Trump’s ascension compels us to free Luigi or beckon riots and mayhem.
Trump’s victory flatly proclaims that rich people, to become even richer, are allowed to break the law to stop the peaceful transmission of power. Equality commands that poor people also be allowed to break the law, e.g., be permitted to kill insurance company executives who rob the severely ill of life-saving care so their asset valuations will top one billion dollars. (I remember when people got excited at the prospect of making one million dollars)

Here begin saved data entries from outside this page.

-- ==== Sys2Proof/Tests/Slice0.lean ====
section
/-! SUPPORT. Tests on words and vectors written out from spec/95_test_vectors.md and spec/30_encoding.md, and for every
statement with hypotheses a concrete state and operands that meet them together. No expected value was taken from the
model. -/

namespace Sys2Proof.Tests

open Sys2Proof.Machine

/-! ### Helpers -/

/-- The next state of an outcome, where it is one. -/
def nextOf : Host.Outcome State Fault Refusal → Option State
  | .next t => some t
  | .fault _ => none
  | .refused _ => none

/-- A running machine with a program store, before its first instruction. -/
def runningWith (mode : Mode) (prog : List Word) : State := { State.reset with es := .running, mode, prog }

/-- A running machine whose current descriptor is that of a pattern's planes. -/
def maskedBy (mode : Mode) (px p1 : Bitmap) : State :=
  { runningWith mode [] with mValid := true, mOnes := p1, mZeros := p1 ||| px, mFloat := px }

/-- Pattern A of the table in 95_test_vectors.md: 34 'X', '1' at bit 6, '0' at bit 1. -/
def textA : Line := "XXXXXXXXXXXXXXXXXXXXXXXXXXXXX1XXXX0X".toList

/-- Pattern alt of the same table. -/
def textAlt : Line := "01X01X01X01X01X01X01X01X01X01X01X01X".toList

/-- The symbols of pattern alt. -/
def symsAlt : List Sym := (List.replicate 12 [Sym.zero, .one, .floating]).flatten

/-- `mem[8] = 11` as a word (vector T1). -/
def word811 : Word := 0x2000000008000000000000000B#104

/-- Pattern A as a word. -/
def wordA : Word := 0x10000000FFFFFFFBD000000040#104

/-- Pattern B as a word. -/
def wordB : Word := 0x10000000000000021000000012#104

/-- A machine in the middle of a run in `MODE` = 1: pattern B is in force and a cell is listed. -/
def midRun : State :=
  { runningWith .addressFloating [wordB, word811] with
    mValid := true, mOnes := 0x12, mZeros := 0x33, mFloat := 0x21, ip := 1, mem := [(27, 100)] }

/-- A halted machine whose two cells sum to 165 (the variant C-drop of scenario C). -/
def haltedAt165 : State :=
  { State.reset with es := .halted, result := 165, mem := [(7, 101), (8, 64)] }

/-! ### Decoding, written out bit by bit from 30_encoding.md R71 to R73 -/

/-- `op` 0001, 28 zeros, the X plane of pattern alt, its ones plane. -/
theorem test_decode_setmask_bits :
    decode 0b00010000000000000000000000000000001001001001001001001001001001001001010010010010010010010010010010010010#104 =
      .legal (.setmask 0x249249249 0x492492492) := by decide

/-- `op` 0010, address 42 in 36 bits, value 100 in 64 bits (vector X13). -/
theorem test_decode_write_bits :
    decode 0b00100000000000000000000000000000001010100000000000000000000000000000000000000000000000000000000001100100#104 =
      .legal (.write 42 100) := by decide

/-- Vectors X2, X3 and X5: an unused `op`, and a reserved bit. -/
theorem test_decode_refuses_unused_codes :
    decode 0xFFFFFFFFFFFFFFFFFFFFFFFFFF#104 = .illegal .malformedInstruction ∧
    decode 0x30000000000000000000000005#104 = .illegal .malformedInstruction ∧
    decode 0x18000000000000000000000000#104 = .illegal .malformedInstruction := by decide

/-- The words of patterns A and B encode from their planes (95_test_vectors.md, pattern table). -/
theorem test_encode_setmask : encode (.setmask 0xFFFFFFFBD 0x40) = wordA ∧ encode (.setmask 0x21 0x12) = wordB := by decide

theorem test_encode_write : encode (.write 8 11) = word811 := by decide

/-- The well-formedness check refuses planes that share a bit and accepts planes that do not. -/
theorem test_wf_refuses_overlapping_planes :
    (Instr.setmask 0x800000000 0x800000000).wf = false ∧ (Instr.setmask 1 1).wf = false ∧
      (Instr.setmask 0x800000001 0x7FFFFFFFE).wf = true := by decide

/-- 20_memory.md R53: the bytes of the word of pattern A. -/
theorem test_bytes_of_word :
    bytesOfWord wordA = [0x10, 0x00, 0x00, 0x00, 0xFF, 0xFF, 0xFF, 0xFB, 0xD0, 0x00, 0x00, 0x00, 0x40] := by decide

theorem test_table_word_setmask :
    decodeTableWord 104 0x10000000000000021000000012 = some (.setmask 0x21 0x12) := by decide

theorem test_table_word_write : decodeTableWord 104 0x2000000008000000000000000B = some (.write 8 11) := by decide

It might seem savage for me to come right out and say that Luigi Mangione has a right to kill just as much as an insurance company executive, but he had the right to kill whereas the executive had no right at all. Every time an insurance company executive is withholding medical care so he can trade in his 40-room mansion for an 80-room mansion, he is committing a murder infinitely crueler than Mangione’s killing. Mangione killed because of his rage toward garish inequality. He did not kill to better himself. Indeed, his crime might mean that he will never see sunlight again. But the insurance company executive kills for money. Anyone who is rich, who has, perhaps, one million dollars in assets, who kills so he can perhaps be worth 10 million dollars in assets, merits an execution floridly and flamboyantly aflame with all the noxious and terrifying features of great medieval torture chambers.

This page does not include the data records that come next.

-- ==== Sys2Proof/Safety.lean ====
section
/-! DEFINITION. The terms the statements use: how a command ends (60_exceptions.md R376, R377), the
destinations it names (10_state.md R22), which result codes it can end with (60_exceptions.md R373), and the
invariant of CORE's state, which is what a safe run keeps. -/

namespace Sys2Proof.Machine

open Sys2Proof

/-- R22, R95: the slots a command names as destinations. -/
def destSlots (i : Instr) : List Slot :=
  (if (usesOf i.fields.opcode.toNat).rd then [slotOf i.fields.rd] else []) ++
    (if (usesOf i.fields.opcode.toNat).rd2 then [slotOf i.fields.rd2] else [])

/-- R30 (4) to (6), R370: `t` is the state after a command that began in `s` and ended with this result, in
everything but the slots, the certificate table and the trust store. -/
structure Ended (s t : State) (result : ResultCode) (retval errinfo : Word32) : Prop where
  result_eq : t.result = result
  retval_eq : t.retval = retval
  errinfo_eq : t.errinfo = errinfo
  busy_eq : t.busy = false
  done_eq : t.done = true
  units_eq : t.units = {}
  cmdHi_eq : t.cmdHi = s.cmdHi
  cmdReg_eq : t.cmdReg = s.cmdReg
  proto_eq : t.proto = s.proto
  schedule_eq : t.schedule = s.schedule
  reply_eq : t.reply = s.reply

/-- The slots of `s` with the content of `rd` replaced by `out`. -/
def written (s : State) (rd : Slot) (out : Bytes) : Slot → Bytes := fun j => if j = rd then out else s.slot j

/-- The slots of `s` with the contents of `rd` and `rd2` replaced. -/
def written2 (s : State) (rd : Slot) (out : Bytes) (rd2 : Slot) (out2 : Bytes) : Slot → Bytes :=
  fun j => if j = rd2 then out2 else if j = rd then out else s.slot j

/-- R377: `o` is a next state: the command that began in `s` ended with OK, the slots hold `slots`, RETVAL is
`retval`, and the certificate table and the trust store are `ct` and `ts`. -/
def EndsOk (o : Host.Outcome State Fault Refusal) (s : State) (slots : Slot → Bytes) (retval : Word32)
    (ct : Vector (Option CertRecord) 16) (ts : List Bytes) : Prop :=
  ∃ t, o = .next t ∧ Ended s t .ok retval 0 ∧ (∀ j, t.slot j = slots j) ∧ t.ct = ct ∧ t.ts = ts

/-- R377 for a command that changes neither the certificate table nor the trust store. -/
def CompletesOk (o : Host.Outcome State Fault Refusal) (s : State) (slots : Slot → Bytes) (retval : Word32) : Prop :=
  EndsOk o s slots retval s.ct s.ts

/-- R375, R376: `o` is a next state: the command that began in `s` ended with the failure `f`, the slots of
`dests` are empty, the other slots, the table and the store unchanged. -/
def FailsWith (o : Host.Outcome State Fault Refusal) (s : State) (dests : List Slot) (f : Failure) : Prop :=
  ∃ t, o = .next t ∧ Ended s t f.result f.retval f.errinfo ∧
    (∀ j, t.slot j = if j ∈ dests then [] else s.slot j) ∧ t.ct = s.ct ∧ t.ts = s.ts

/-- R373: the result codes other than OK that a command can end with. -/
def failureCodes : Instr → List ResultCode
  | .nop | .slotClear .. | .slotCopy .. | .ctCmp .. => []
  | .slotConcat .. => [.overflow]
  | .hashSha256 .. | .hashSha384 .. | .hashSha512 .. | .shaIvSha256 .. | .shaIvSha384 .. | .shaIvSha512 .. => []
  | .shaCompressSha256 .. | .shaCompressSha384 .. | .shaCompressSha512 .. => [.badLength]
  | .shaPadSha256 .. | .shaPadSha384 .. | .shaPadSha512 .. => [.overflow]
  | .hmacSha256 .. | .hmacSha384 .. | .hmacSha512 .. => []
  | .hkdfExtractSha256 .. | .hkdfExtractSha384 .. | .hkdfExtractSha512 .. => []
  | .hkdfExpandSha256 .. | .hkdfExpandSha384 .. | .hkdfExpandSha512 .. => [.badImm]
  | .hkdfExpandLabelSha256 .. | .hkdfExpandLabelSha384 .. | .hkdfExpandLabelSha512 .. => [.badImm, .badLength]
  | .aesKeyexp .. | .aesEnc .. | .gf128Mul .. | .ghash .. | .aesCtr .. => [.badLength]
  | .gcmEnc .. | .ccpEnc .. | .ladder .. => [.operandAlias, .badLength]
  | .gcmDec .. | .ccpDec .. => [.badLength, .authFail]
  | .chacha20Block .. | .chacha20Xor .. | .poly1305 .. => [.badLength]
  | .x25519 .. | .x25519Base .. | .gfMul .. | .gfInv .. => [.badLength]
  | .derParse .. => [.parseError, .overflow]
  | .certParse .. => [.badIndex, .parseError]
  | .certField .. => [.badImm, .badIndex, .noCert, .overflow]
  | .certSan .. => [.badIndex, .noCert, .parseError, .overflow]
  | .certBc .. | .certKu .. => [.badIndex, .noCert, .parseError]
  | .certHostname .. | .tsQuery .. => [.badIndex, .noCert]
  | .hostnameMatch .. => []
  | .certValidity .. => [.badIndex, .badLength, .noCert]
  | .chainValidate .. => [.badLength, .validationFail]
  | .tsAdd .. => [.tsFull]
  | .ocspCheck .. => [.badIndex, .badLength, .noCert, .parseError, .validationFail]

/-- R34: the trust store's one form: 32-byte fingerprints, rising, so that equal sets are equal lists (log 9). -/
def tsWf (ts : List Bytes) : Bool :=
  ts.all (fun f => f.length == 32) && decide (ts.Pairwise fun a b => be a < be b)

/-- R20, R28, R29, R34, R35, R375 and R380: what holds of CORE's state between steps. -/
structure State.Inv (s : State) : Prop where
  /-- R20, R21: no slot is longer than SLOT_MAX. -/
  slots_le : ∀ i, (s.slot i).length ≤ Config.slotMax
  /-- R28: BUSY and DONE are never both 1. -/
  flags : ¬(s.busy = true ∧ s.done = true)
  /-- R28, R29: RESULT, RETVAL and ERRINFO are 0 unless a command has ended. -/
  clear : s.done = false → s.result = .ok ∧ s.retval = 0 ∧ s.errinfo = 0
  /-- R64, R65: while BUSY = 1 CMD_HI is still the high word of the command. -/
  latched : s.busy = true → s.cmdHi = s.cmdReg.extractLsb' 32 32
  /-- R375: RETVAL is 0 after a failure other than VALIDATION_FAIL and TS_FULL. -/
  retval_zero : s.result ≠ .ok → s.result ≠ .validationFail → s.result ≠ .tsFull → s.retval = 0
  /-- R374: the reason after VALIDATION_FAIL is 1 to 7. -/
  reason : s.result = .validationFail → 1 ≤ s.retval.toNat ∧ s.retval.toNat ≤ 7
  /-- R375: ERRINFO is 0 except after BAD_LENGTH and VALIDATION_FAIL. -/
  errinfo_zero : s.result ≠ .badLength → s.result ≠ .validationFail → s.errinfo = 0
  /-- R372: the operand number of a BAD_LENGTH is 1 to 5. -/
  operand : s.result = .badLength → 1 ≤ s.errinfo.toNat ∧ s.errinfo.toNat ≤ 5
  /-- R35: the working registers are clear. -/
  units_clear : s.units = {}
  /-- R34: the trust store is a set of at most TS_CAP fingerprints. -/
  ts_wf : tsWf s.ts = true ∧ s.ts.length ≤ Config.tsCap
  /-- R32, R33: a valid entry is the record of the bytes it was parsed from. -/
  ct_parsed : ∀ idx r, s.cert idx = some r → parseCertificate r.rawBytes = some r ∧ r.rawBytes.length ≤ Config.slotMax

/-- R93: HASH with a variant. -/
def hashInstr (v : Variant) (rd rs1 : Slot) : Instr :=
  match v with
  | .sha256 => .hashSha256 rd rs1
  | .sha384 => .hashSha384 rd rs1
  | .sha512 => .hashSha512 rd rs1

/-- R93: SHA_COMPRESS with a variant. -/
def compressInstr (v : Variant) (rd rs1 rs2 : Slot) : Instr :=
  match v with
  | .sha256 => .shaCompressSha256 rd rs1 rs2
  | .sha384 => .shaCompressSha384 rd rs1 rs2
  | .sha512 => .shaCompressSha512 rd rs1 rs2

/-- R93: SHA_PAD with a variant. -/
def padInstr (v : Variant) (rd rs1 : Slot) : Instr :=
  match v with
  | .sha256 => .shaPadSha256 rd rs1
  | .sha384 => .shaPadSha384 rd rs1
  | .sha512 => .shaPadSha512 rd rs1

/-- R93: HMAC with a variant. -/
def hmacInstr (v : Variant) (rd rs1 rs2 : Slot) : Instr :=
  match v with
  | .sha256 => .hmacSha256 rd rs1 rs2
  | .sha384 => .hmacSha384 rd rs1 rs2
  | .sha512 => .hmacSha512 rd rs1 rs2

/-- R93: HKDF_EXTRACT with a variant. -/
def extractInstr (v : Variant) (rd rs1 rs2 : Slot) : Instr :=
  match v with
  | .sha256 => .hkdfExtractSha256 rd rs1 rs2
  | .sha384 => .hkdfExtractSha384 rd rs1 rs2
  | .sha512 => .hkdfExtractSha512 rd rs1 rs2

/-- R93: HKDF_EXPAND with a variant. -/
def expandInstr (v : Variant) (rd rs1 rs2 : Slot) (imm : Word32) : Instr :=
  match v with
  | .sha256 => .hkdfExpandSha256 rd rs1 rs2 imm
  | .sha384 => .hkdfExpandSha384 rd rs1 rs2 imm
  | .sha512 => .hkdfExpandSha512 rd rs1 rs2 imm

/-- R93: HKDF_EXPAND_LABEL with a variant. -/
def expandLabelInstr (v : Variant) (rd rs1 rs2 rs3 : Slot) (imm : Word32) : Instr :=
  match v with
  | .sha256 => .hkdfExpandLabelSha256 rd rs1 rs2 rs3 imm
  | .sha384 => .hkdfExpandLabelSha384 rd rs1 rs2 rs3 imm
  | .sha512 => .hkdfExpandLabelSha512 rd rs1 rs2 rs3 imm

mutual
/-- R271 to R274: the element's tag byte stands at `off`, and the children of a constructed element fill its
content exactly. -/
def Element.tiled (off : Nat) : Element → Prop
  | .mk n c => n.hdr = off ∧ off < n.voff ∧ (if n.constructed then tiledList n.voff (n.voff + n.value.length) c else c = [])
/-- R275: the elements follow each other from `off` to `stop` without a gap. -/
def tiledList (off stop : Nat) : List Element → Prop
  | [] => off = stop
  | e :: es => e.tiled off ∧ tiledList (e.node.voff + e.node.value.length) stop es
end

/-- R271, R272: the identifier octets of a node: class, constructed bit and a tag below 31 in one byte, or the tag in
groups of seven bits, most significant first, every group but the last with bit 7 set; leading zero groups and small
numbers are allowed, numbers of 2^32 or more are not. -/
def identifierOctets (n : DerNode) (b : Bytes) : Prop :=
  ∃ first more, b = first :: more ∧ first.toNat / 32 = 2 * n.tagClass.toNat + n.constructed.toNat ∧ n.tag < 2 ^ 32 ∧
    ((more = [] ∧ first.toNat % 32 ≠ 31 ∧ n.tag = first.toNat % 32) ∨
      (first.toNat % 32 = 31 ∧ ∃ groups last, more = groups ++ [last] ∧ (∀ g ∈ groups, 128 ≤ g.toNat) ∧
        last.toNat < 128 ∧ n.tag = more.foldl (fun t g => 128 * t + g.toNat % 128) 0))

/-- R273: the length octets of a content of `len` bytes: one byte below 128, or a count of 1 to 4 and that many bytes,
big-endian, not necessarily the fewest. -/
def lengthOctets (len : Nat) (b : Bytes) : Prop :=
  ∃ first more, b = first :: more ∧
    ((more = [] ∧ first.toNat = len ∧ len < 128) ∨
      (first.toNat = 128 + more.length ∧ 1 ≤ more.length ∧ more.length ≤ 4 ∧ be more = len))

/-- R271 to R274: the bytes of `buf` at the node's offsets are its identifier, its length and its content. -/
def nodeStandsIn (buf : Bytes) (n : DerNode) : Prop :=
  n.voff + n.value.length ≤ buf.length ∧ n.value = slice buf n.voff (n.voff + n.value.length) ∧
    ∃ identifier length, slice buf n.hdr n.voff = identifier ++ length ∧ identifierOctets n identifier ∧
      lengthOctets n.value.length length

/-- R15, R77: the signed number of the 8-byte operand `now`. -/
def nowOf (b : Bytes) : Int := (BitVec.ofNat 64 (be b)).toInt

/-- R315: `now` lies in the record's validity window, both ends inclusive. -/
def validAt (r : CertRecord) (now : Int) : Prop := r.notBefore.toInt ≤ now ∧ now ≤ r.notAfter.toInt

/-- R308: `v` is the value of the first extension of the record with this OID. -/
def firstExtension (r : CertRecord) (oid v : Bytes) : Prop :=
  ∃ before x after, r.extensions = before ++ x :: after ∧ (∀ y ∈ before, y.oid ≠ oid) ∧ x.oid = oid ∧ x.value = v

/-- R308: `found` is what an accessor finds of the extension `oid`, where `reads e a` says that its first element `e`
has the right form and says `a`: absent without such an extension, malformed where its value does not parse, holds
no element or holds a first one of another form. -/
def viewIs {α : Type} (r : CertRecord) (oid : Bytes) (reads : Element → α → Prop) (found : ExtView α) : Prop :=
  ((∀ x ∈ r.extensions, x.oid ≠ oid) → found = .absent) ∧
    ∀ v, firstExtension r oid v →
      (parseDer v = none → found = .malformed) ∧ (parseDer v = some [] → found = .malformed) ∧
      ∀ e more, parseDer v = some (e :: more) →
        (∀ a, reads e a → found = .present a) ∧ ((∀ a, ¬reads e a) → found = .malformed)

/-- R309: the values of the dNSName children of a SEQUENCE, in order. -/
def sanReads (e : Element) (names : List Bytes) : Prop :=
  e.is 0 true 16 = true ∧ names = (e.children.filter fun c => c.is 2 false 2).map Element.value

/-- R310: the pathLen child, a non-negative INTEGER below 2^24, if it stands first in `c`. -/
def pathLenReads (c : List Element) (len : Option Nat) : Prop :=
  (∃ p rest x xs, c = p :: rest ∧ p.is 0 false 2 = true ∧ p.value = x :: xs ∧ x.toNat < 128 ∧ be p.value < 2 ^ 24 ∧
      len = some (be p.value)) ∨
    ((∀ p rest, c = p :: rest → p.is 0 false 2 = false) ∧ len = none)

/-- R310: a SEQUENCE of an optional BOOLEAN, true when its first byte is not 0, and an optional pathLen. -/
def basicConstraintsReads (e : Element) (b : BasicConstraints) : Prop :=
  e.is 0 true 16 = true ∧
    ((∃ c rest x xs, e.children = c :: rest ∧ c.is 0 false 1 = true ∧ c.value = x :: xs ∧ (b.isCA = true ↔ x ≠ 0) ∧
        pathLenReads rest b.pathLen) ∨
      ((∀ c rest, e.children = c :: rest → c.is 0 false 1 = false) ∧ b.isCA = false ∧ pathLenReads e.children b.pathLen))

/-- R311: a BIT STRING whose named bits 0 to 15 are the mask, a bit of a byte that does not exist being 0. -/
def keyUsageReads (e : Element) (mask : BitVec 16) : Prop :=
  e.is 0 false 3 = true ∧ ∃ unused b, e.value = unused :: b ∧
    ∀ n, n < 16 → mask.getLsbD n = (b.getD (n / 8) 0).getLsbD (7 - n % 8)

/-- R322: what a record can hold. -/
def ocspWellFormed (m : OcspRecord) : Prop := m.serial.length ≤ 255 ∧ m.status ≤ 2

/-- R322: the bytes of a record. -/
def ocspOctets (m : OcspRecord) : Bytes :=
  toBe m.serial.length 1 ++ m.serial ++ toBe m.status 1 ++ toBe m.hasNext.toNat 1 ++ toBe m.nextUpdate.toNat 8

/-- R322: the bytes are the concatenation of these records. -/
def ocspListIs (b : Bytes) (records : List OcspRecord) : Prop :=
  (∀ m ∈ records, ocspWellFormed m) ∧ b = records.flatMap ocspOctets

/-- R310: the record is marked as a CA. -/
def markedCa (r : CertRecord) : Prop := ∃ b, basicConstraints r = .present b ∧ b.isCA = true

/-- R317: position `i` of a chain of `n` certificates has nothing against it. -/
def positionGood (s : State) (n : Nat) (now : Int) (i : Nat) : Prop :=
  ∃ r, s.cert i = some r ∧ validAt r now ∧ (0 < i → i + 1 < n → markedCa r)

/-- R317: what is reported of position `i`, the first of its tests that fails. -/
def positionReason (s : State) (n : Nat) (now : Int) (i : Nat) : Reason → Prop
  | .missingCert => s.cert i = none
  | .outsideValidity => ∃ r, s.cert i = some r ∧ ¬validAt r now
  | .notCa => ∃ r, s.cert i = some r ∧ validAt r now ∧ 0 < i ∧ i + 1 < n ∧ ¬markedCa r
  | _ => False

end Sys2Proof.Machine
end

The Rich think they are entitled to break the law, to seize power, because they want to use their power to give succor to the powerful and heartache to the miserable. Luigi only breaks the law to make the cheated and forsaken a little bit less miserable.

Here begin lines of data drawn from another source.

-- ==== Sys2Proof/Certificates/Slice0/Obligations.lean ====
section
/-! DEFINITION. The statements about the model that are to be proved. -/

open Sys2Proof Sys2Proof.Machine

/-! Encoding (30_encoding.md). -/

/-- R92: decoding the word of an instruction gives the instruction back, with every operand. -/
def Obligations.DecodeEncode : Prop := ∀ i : Instr, decode (encode i) = .ok i

/-- R92: a legal word is the word of the instruction it decodes to, so two legal words never decode alike. -/
def Obligations.EncodeDecode : Prop := ∀ (w : Word64) (i : Instr), decode w = .ok i → encode i = w

/-- R97: the legal words are those whose fields are well formed, and every other word ends with ILLEGAL_CMD,
writing no slot, no entry of CT and no member of TS. -/
def Obligations.LegalWords : Prop :=
  ∀ w : Word64,
    ((∃ i, decode w = .ok i) ↔ (Fields.ofWord w).wellFormed = true) ∧
    ((Fields.ofWord w).wellFormed = false →
      ∀ s : State, s.busy = true → s.cmdReg = w → FailsWith (coreStep s) s [] .illegalCmd)

/-- R102: the worked encodings. -/
def Obligations.WorkedEncodings : Prop :=
  decode 0x0000000000000410#64 = .ok (.hashSha256 1 0) ∧
  decode 0x0000000000000610#64 = .ok (.hashSha512 1 0) ∧
  decode 0x0000002A00080822#64 = .ok (.hkdfExpandSha256 2 0 1 42) ∧
  decode 0x000000000688B035#64 = .ok (.gcmEnc 4 5 0 1 2 3) ∧
  decode 0x0000000046881436#64 = .ok (.gcmDec 5 0 1 2 3 4) ∧
  decode 0x0000000000000710#64 = .error .reservedVariant ∧
  decode 0x0000000000000400#64 = .error .unusedSlot

/-! The two agents and the state (10_state.md, 20_memory.md, 70_reset_and_hazards.md). -/

/-- R30, R97, R376: when it is the core's turn and BUSY = 1, the step is `exec` of the command in CMDREG, decoded; for a
word that is no command it is the completion with ILLEGAL_CMD, which changes nothing but the flags, RETVAL, ERRINFO
and the working registers; when BUSY = 0 the core holds the state. The schedule is the model's own (log 1): its first
turn is used up. -/
def Obligations.StepRunsDecoded : Prop :=
  (∀ (s : State) (i : Instr), s.busy = true → decode s.cmdReg = .ok i →
    (s.schedule = [] → step s = exec i s) ∧
    (∀ rest, s.schedule = .core :: rest → step s = exec i { s with schedule := rest })) ∧
  (∀ s : State, s.busy = true → (∀ i, decode s.cmdReg ≠ .ok i) →
    let t : State := { s with
      busy := false, done := true, result := .illegalCmd, retval := 0, errinfo := 0, units := {} }
    (s.schedule = [] → step s = .next t) ∧
    (∀ rest, s.schedule = .core :: rest → step s = .next { t with schedule := rest })) ∧
  (∀ s : State, s.busy = false →
    (s.schedule = [] → step s = .next s) ∧
    (∀ rest, s.schedule = .core :: rest → step s = .next { s with schedule := rest }))

/-- The invariant of CORE's state (10_state.md R20, R28, R29, R32, R34, R35, 60_exceptions.md R375): every step
of either agent keeps it. -/
def Obligations.InvariantKept : Prop := ∀ s t : State, s.Inv → step s = .next t → t.Inv

/-- The invariant holds after reset. -/
def Obligations.InvariantAtReset : Prop := State.reset.Inv

/-- R410, R47: `Reset` sets every piece of state to its reset value in one transition, also while BUSY = 1, and
the core's `Execute` is then disabled. The turns still to come and the reply are the model's own (log 1, log 2). -/
def Obligations.ResetTransaction : Prop :=
  ∀ (s : State) (rest : List Turn), s.schedule = .host .reset :: rest →
    ∃ t, step s = .next t ∧ (∀ i, t.slot i = []) ∧ t.cmdHi = 0 ∧ t.cmdReg = 0 ∧ t.busy = false ∧ t.done = false ∧
      t.proto = false ∧ t.result = .ok ∧ t.status = 0 ∧ t.retval = 0 ∧ t.errinfo = 0 ∧ (∀ k, t.cert k = none) ∧
      t.ts = [] ∧ t.units = {} ∧ t.schedule = rest ∧ coreStep t = .next t

/-- R61 with R25 to R29 and R372: `CsrRead` returns the register and changes nothing, at any time. The turns and the
reply are the model's own (log 1, log 2). -/
def Obligations.CsrReads : Prop :=
  ∀ (s : State) (n : Word32) (rest : List Turn), s.schedule = .host (.csrRead n) :: rest →
    (∃ v, step s = .next { s with schedule := rest, reply := .word v } ∧
      (n = 1 → v = s.cmdHi) ∧
      (n = 2 → v.toNat = s.busy.toNat + 2 * s.done.toNat + 4 * s.proto.toNat + 256 * s.result.code.toNat) ∧
      (n = 3 → v = s.retval) ∧ (n = 4 → v = s.errinfo) ∧
      (n = 0 ∨ 4 < n.toNat → v = 0)) ∧
    ([ResultCode.ok, .authFail, .parseError, .validationFail, .illegalCmd, .operandAlias, .badLength, .badImm,
      .overflow, .badIndex, .tsFull, .noCert].map ResultCode.code =
      [0x00, 0x01, 0x02, 0x03, 0x10, 0x11, 0x12, 0x13, 0x14, 0x15, 0x16, 0x17])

If we don’t let Mangione free, the Govt is conceding that America has degenerated into a war zone, and the war is class war.
The poorest stanine (Ninth) of American men dies, on average, 17 years younger than the richest stanine of American Men.
The rich are murdering the poor.
They are murdering the poor every time the poor are relegated to dialysis centers which have deficient cleansing equipment and patients are infected with the infected blood of other patients.
They are murdering the poor every time the poor are consigned to the ubiquitous junk food cuisine of poverty: Too much fat, not enough proteins, minerals and vitamins and a vast array of carcinogens and toxins, many of which are illegal for sale in Europe.
They are murdering the poor every time a doctor punishes a patient, for having Medicaid or Medicaid, by not giving the patient time to tell him that his feet have become swollen (this can signal heart failure), that his stool is malodorous and lighter in color (this is consistent with giardiasis), that he is terribly thirty (this suggests hyperglycemia), etc.
They are murdering the poor in the way in which they prosecute minor, non-violent crime (In NYC, the prosecution will request adjournments as often as 50 times because the arresting office was not available to testify; meanwhile the defendant, who may have merely parked in the wrong spot, missed 50 days of work to show up in Court and consequently lost his job – and then he has the goddamn right to blow up the police precinct.
They are murdering the poor because in this increasingly sordid country one’s worth is positively correlated with one’s income or wealth. Virtue means nothing. Talent means nothing. And what once were characterized as Charity or philanthropy are deemed wimpish concerns for the impotent and inoffensive human detritus who will soon be slaughtered and trod underground to grow cabbages.